Home » What Are Bot Attacks & How to Stop Them

What Are Bot Attacks & How to Stop Them

With the advancement in technology, hackers have developed ways to stealthily access your website and conduct malicious activities through bots. These automated bot attacks are a threat to the security and stability of any enterprise and its digital touchpoints, including customer login flows. As such, it is crucial to understand how to defend against them.

How are bots used for attacks?

Bot attacks are a real threat to an enterprise's websites and applications. The attacks are usually automated and can vary in frequency and length and can be used to manipulate, cause data breaches, or disrupt a web application. These attacks, unfortunately, are becoming the norm against businesses and enterprises of all sizes.

Bots are automated programs that can be used for fraudulent activities or disrupting networks. For instance, malicious bots can be used to distribute malware, steal personal information and credentials, generate fake traffic, spam comments, and even launch attacks on competitors. Large-scale bot attacks can also be carried out using botnets to execute DDoS, phishing, brute force, and other attacks.

Types of bot attacks

Bot attacks continue to evolve in sophistication and have become advanced enough to mimic human interactions while causing harm to online systems. Bots are versatile and can perform various malicious activities under the control of cybercriminal bot herders who consistently evolve their tactics.
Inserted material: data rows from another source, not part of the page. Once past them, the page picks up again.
-- ==== Sys2Proof/Machine/ControlPort.lean ====
section
/-! DEFINITION. The Control Port (chapter 10): transactions, the frame checks, the commands and their responses. -/

namespace Sys2Proof.Machine

open Sys2Proof

/-! ### Transactions (R170 to R173) -/

/-- A response with code DONE and a payload (R173). -/
def done (payload : List Byte) : Response := ⟨.done, none, payload⟩

/-- A response with code REFUSED and a reason (R173). -/
def refused (reason : ResponseReason) : Response := ⟨.refused, some reason, []⟩

/-- The phase after a completion: the response phase; a transaction taken whole at an idle port ends idle (log 6). -/
def PortPhase.afterCompletion : PortPhase → PortPhase
  | .idle => .idle
  | .command => .response
  | .response => .response
  | .held => .held

/-- The completion of a transaction leaves its response (R170). -/
def State.respond (s : State) (phase : PortPhase) (r : Response) : State :=
  { s with port := ⟨phase.afterCompletion, some r⟩ }

/-- R170, R172: the completion of a transaction with a command frame. The command acts by `act`, which answers none for a
command of another row; a frame that fails the checks is refused with INVALID. In the response phase, and while select is
held from before a reset, the bits shifted in are ignored (R170, R171). -/
def State.transact (s : State) (frame : List Byte) (act : Request → Option (State × Response)) : State :=
  match s.port.phase with
  | .idle | .command =>
    match (readCommandFrame frame).bind act with
    | some (s', r) => s'.respond s.port.phase r
    | none => s.respond s.port.phase (refused .invalid)
  | .response | .held => s

/-- TRANSACTION_SELECT: select is asserted at an idle port, which enters the command phase (R170). -/
def execTransactionSelect (s : State) : Host.Outcome State Fault Refusal :=
  .next (match s.port.phase with
    | .idle => { s with port := { s.port with phase := .command } }
    | .command | .response | .held => s)

/-- Select is deasserted: the port becomes idle (R170, R171). -/
def State.deselect (s : State) : State := { s with port := { s.port with phase := .idle } }

/-- TRANSACTION_DESELECT: select is deasserted after the completion (R171). -/
def execTransactionDeselect (s : State) : Host.Outcome State Fault Refusal := .next s.deselect

/-- TRANSACTION_VOIDED: select is deasserted before the completion; nothing else changes (R171). -/
def execTransactionVoided (s : State) : Host.Outcome State Fault Refusal := .next s.deselect

/-! ### The record, JOIN and LEAVE (R116, R127, R175, R176) -/

/-- The record that a CONFIGURE carries, valid and not frozen (R175). -/
def Geometry.record (g : Geometry) : ConfigRecord :=
  { station := g.station, lineLength := g.lineLength, lines := g.lines, width := g.width, height := g.height, x0 := g.x0,
    y0 := g.y0, canvasWidth := g.canvasWidth, canvasHeight := g.canvasHeight, base := g.base, stride := g.stride,
    valid := true, frozen := false }

/-- R175: the three tests of CONFIGURE, then the whole record. -/
def State.configure (s : State) (g : Geometry) : State × Response :=
  if s.cfg.frozen then (s, refused .frozen)
  else if s.ctl.role ≠ .offline then (s, refused .state)
  else if !g.inRange then (s, refused .invalid)
  else ({ s with cfg := Geometry.record g }, done [])

/-- R116: JOIN, by the role and the record. -/
def State.joinCommand (s : State) : State × Response :=
  match s.ctl.role with
  | .offline | .detached => if s.cfg.valid then (s.join, done []) else (s, refused .invalid)
  | .listen | .align | .member | .leaving => (s, refused .state)

/-- R127: LEAVE, by the role. -/
def State.leaveCommand (s : State) : State × Response :=
  match s.ctl.role with
  | .listen => (s.goOffline, done [])
  | .align | .member => (s.startLeaving, done [])
  | .offline | .leaving | .detached => (s, refused .state)

/-! ### SUBMIT (R44, R45, R179) -/

/-- The DONE payload of a SUBMIT: the new edit id and the take frame (R185). -/
def State.submitPayload (s : State) (x : Submission) : List Byte :=
  (s.submittedEntry x).id.bytes ++ bytes4 (s.submittedEntry x).takeFrame

/-- R44, R45: a SUBMIT is tested, and creates its entry. -/
def State.submit (s : State) (x : Submission) : State × Response :=
  match s.submitRefusal x with
  | some reason => (s, refused reason)
  | none => (s.createOwn x, done (s.submitPayload x))

/-- The submission of SUBMIT-PALETTE: the check value is the station's (R45); the record count is the count field (R44). -/
def paletteSubmission (lead start : Byte) (count : Half) (records : List Colour) : Submission :=
  let t := Target.palette start count (checkValue start.toNat records)
  ⟨lead, t, records, t.inRange && records.length = count.toNat⟩

/-- The submission of SUBMIT-PAN. -/
def panSubmission (lead : Byte) (x y : Half) : Submission := ⟨lead, .pan x y, [], true⟩

/-- The submission of SUBMIT-LEVEL. -/
def levelSubmission (lead value : Byte) : Submission := ⟨lead, .level value, [], true⟩

/-- The submission of SUBMIT-BLANK: the byte is off 0 or on 1 (R185; log 18). -/
def blankSubmission (lead on : Byte) : Submission := ⟨lead, .blank (on = 1), [], on = 0 || on = 1⟩

/-! ### Reads (R177, R178, R183) -/

/-- R178: READ-PEER. -/
def State.readPeer (s : State) (index : Byte) : Response :=
  if index.toNat < 32 then done (s.peerShown index.toNat).payload else refused .invalid

/-- R178: READ-EDIT. -/
def State.readEdit (s : State) (index : Byte) : Response :=
  if index.toNat < 16 then done (editPayload (s.entryAt index.toNat)) else refused .invalid

/-- R178: READ-PALETTE: the index and the live record. -/
def State.readPalette (s : State) (index : Byte) : Response :=
  done (index :: (recordOr s.wall.palette[index.toNat]?).bytes)

/-- R183: READ-EVENT removes the head of the queue. -/
def State.readEvent (s : State) : State × Response :=
  match s.events with
  | e :: rest => ({ s with events := rest }, done e.payload)
  | [] => (s, ⟨.empty, none, []⟩)

/-! ### Resets (R5, R43, R72, R89, R114, R131, R145, R163, R174, R180) -/

/-- R180: a soft reset of every block; the record, the running timer, the trim, the capture pairs and the port are kept. -/
def State.softReset (s : State) : State :=
  { s.clearPeers with
    wall := WallState.default
    edit := EditUnit.reset
    timer := { Timer.reset with running := s.timer.running, trim := s.timer.trim }
    ctl := RoleControl.reset
    catchUp := CatchUp.reset
    bus := Bus.reset
    pixel := PixelPath.reset (s.pixel.givenUp + s.pixel.outstanding)
    events := [] }

/-- Select as a power-on reset leaves it: one held asserted begins no transaction until it is deasserted (R171). -/
def PortPhase.afterReset : PortPhase → PortPhase
  | .idle => .idle
  | .command | .response | .held => .held

/-- A power-on reset: every block at its reset values. Answers due at the memory port are discarded as they come (R163). -/
def State.powerOn (s : State) : State :=
  { State.reset with
    pixel := PixelPath.reset (s.pixel.givenUp + s.pixel.outstanding)
    port := ⟨s.port.phase.afterReset, none⟩
    pending := s.pending
    freeCount := s.freeCount }

/-- POWER_ON_RESET. -/
def execPowerOnReset (s : State) : Host.Outcome State Fault Refusal := .next s.powerOn

/-- RESET_PIN: the pin is asserted and released; the effect is a power-on reset's (R5, 9.4). -/
def execResetPin (s : State) : Host.Outcome State Fault Refusal := .next s.powerOn

/-! ### The command rows -/

/-- STATUS (R177). -/
def execStatus (frame : List Byte) (s : State) : Host.Outcome State Fault Refusal :=
  .next (s.transact frame fun
    | .status => some (s, done s.statusPayload)
    | _ => none)

/-- CONFIGURE (R175). -/
def execConfigure (frame : List Byte) (s : State) : Host.Outcome State Fault Refusal :=
  .next (s.transact frame fun
    | .configure g => some (s.configure g)
    | _ => none)

/-- JOIN (R116). -/
def execJoin (frame : List Byte) (s : State) : Host.Outcome State Fault Refusal :=
  .next (s.transact frame fun
    | .join => some s.joinCommand
    | _ => none)

/-- LEAVE (R127). -/
def execLeave (frame : List Byte) (s : State) : Host.Outcome State Fault Refusal :=
  .next (s.transact frame fun
    | .leave => some s.leaveCommand
    | _ => none)

/-- SUBMIT_PALETTE (R44, R45). -/
def execSubmitPalette (frame : List Byte) (s : State) : Host.Outcome State Fault Refusal :=
  .next (s.transact frame fun
    | .submitPalette lead start count records => some (s.submit (paletteSubmission lead start count records))
    | _ => none)

/-- SUBMIT_PAN (R44, R45). -/
def execSubmitPan (frame : List Byte) (s : State) : Host.Outcome State Fault Refusal :=
  .next (s.transact frame fun
    | .submitPan lead x y => some (s.submit (panSubmission lead x y))
    | _ => none)

/-- SUBMIT_LEVEL (R44, R45). -/
def execSubmitLevel (frame : List Byte) (s : State) : Host.Outcome State Fault Refusal :=
  .next (s.transact frame fun
    | .submitLevel lead value => some (s.submit (levelSubmission lead value))
    | _ => none)

/-- SUBMIT_BLANK (R44, R45). -/
def execSubmitBlank (frame : List Byte) (s : State) : Host.Outcome State Fault Refusal :=
  .next (s.transact frame fun
    | .submitBlank lead on => some (s.submit (blankSubmission lead on))
    | _ => none)

/-- READ_PEER (R178). -/
def execReadPeer (frame : List Byte) (s : State) : Host.Outcome State Fault Refusal :=
  .next (s.transact frame fun
    | .readPeer index => some (s, s.readPeer index)
    | _ => none)

/-- READ_EDIT (R178). -/
def execReadEdit (frame : List Byte) (s : State) : Host.Outcome State Fault Refusal :=
  .next (s.transact frame fun
    | .readEdit index => some (s, s.readEdit index)
    | _ => none)

/-- READ_PALETTE (R178). -/
def execReadPalette (frame : List Byte) (s : State) : Host.Outcome State Fault Refusal :=
  .next (s.transact frame fun
    | .readPalette index => some (s, s.readPalette index)
    | _ => none)

/-- READ_EVENT (R183). -/
def execReadEvent (frame : List Byte) (s : State) : Host.Outcome State Fault Refusal :=
  .next (s.transact frame fun
    | .readEvent => some s.readEvent
    | _ => none)

/-- RESET (R180). -/
def execReset (frame : List Byte) (s : State) : Host.Outcome State Fault Refusal :=
  .next (s.transact frame fun
    | .reset => some (s.softReset, done [])
    | _ => none)

end Sys2Proof.Machine
end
For instance, bots can be created to scrape data from websites or post comment spam, irritating website owners and damaging the experience for legitimate users and consumers.

There are many types of bot attacks, which often include phishing attacks and sending spam, but bots can also automate other processes related to fraud, like account takeovers or credential stuffing. Botnets can send spam emails, engage in click fraud campaigns, generate malicious traffic for denial of service attacks, and steal personal data or business-sensitive information at scale. One of the most common forms of DDoS attacks today is volumetric attacks using botnets, which overwhelm the victim's network or server with traffic and cause downtime.

Good Bots vs Bad Bots

What are signs of a bot attack?

One of the most obvious signs of a bot or botnet attack is abnormally high page views, bounce rate, and session duration. Bots often lead to anomalies and high web traffic, consuming server bandwidth, and affecting the performance of websites. All of which can hurt an enterprise’s revenue, manipulate website metrics, and even damage an enterprise’s reputation.

How do you detect and defend a bot attack?

Protecting against bot attacks requires understanding the ways in which bots operate and implementing measures to detect and block them in real time. Bot attacks can be difficult to detect and security teams may not be aware that they are under attack until it is already too late.

To detect a bot attack, behavioral analysis and browser fingerprinting can be used to analyze unique user features and distinguish between humans and bots. A bot mitigation solution can also trigger enforcement actions such as multi-factor authentication (MFA) to prevent further bot attacks.

Defending against bot attacks requires a comprehensive approach that encompasses multiple strategies and tactics for effective protection against these malicious attacks.To prevent bot attacks, businesses can use automated tools that can identify and block bot traffic. Alternatively, web admins can implement CAPTCHA software, which forces visitors to prove they are human, making it harder for bots to navigate through the website.

What is bot management?

To manage bot traffic, various tools and strategies can be employed by organizations to protect their websites from harmful attacks. One such strategy is implementing bot management systems that use machine learning or AI to detect and prevent malicious bot traffic. In addition, regular security audits and updates can also protect against potential bot attacks. It is crucial to deploy security measures constantly to protect against any potential cyberattacks.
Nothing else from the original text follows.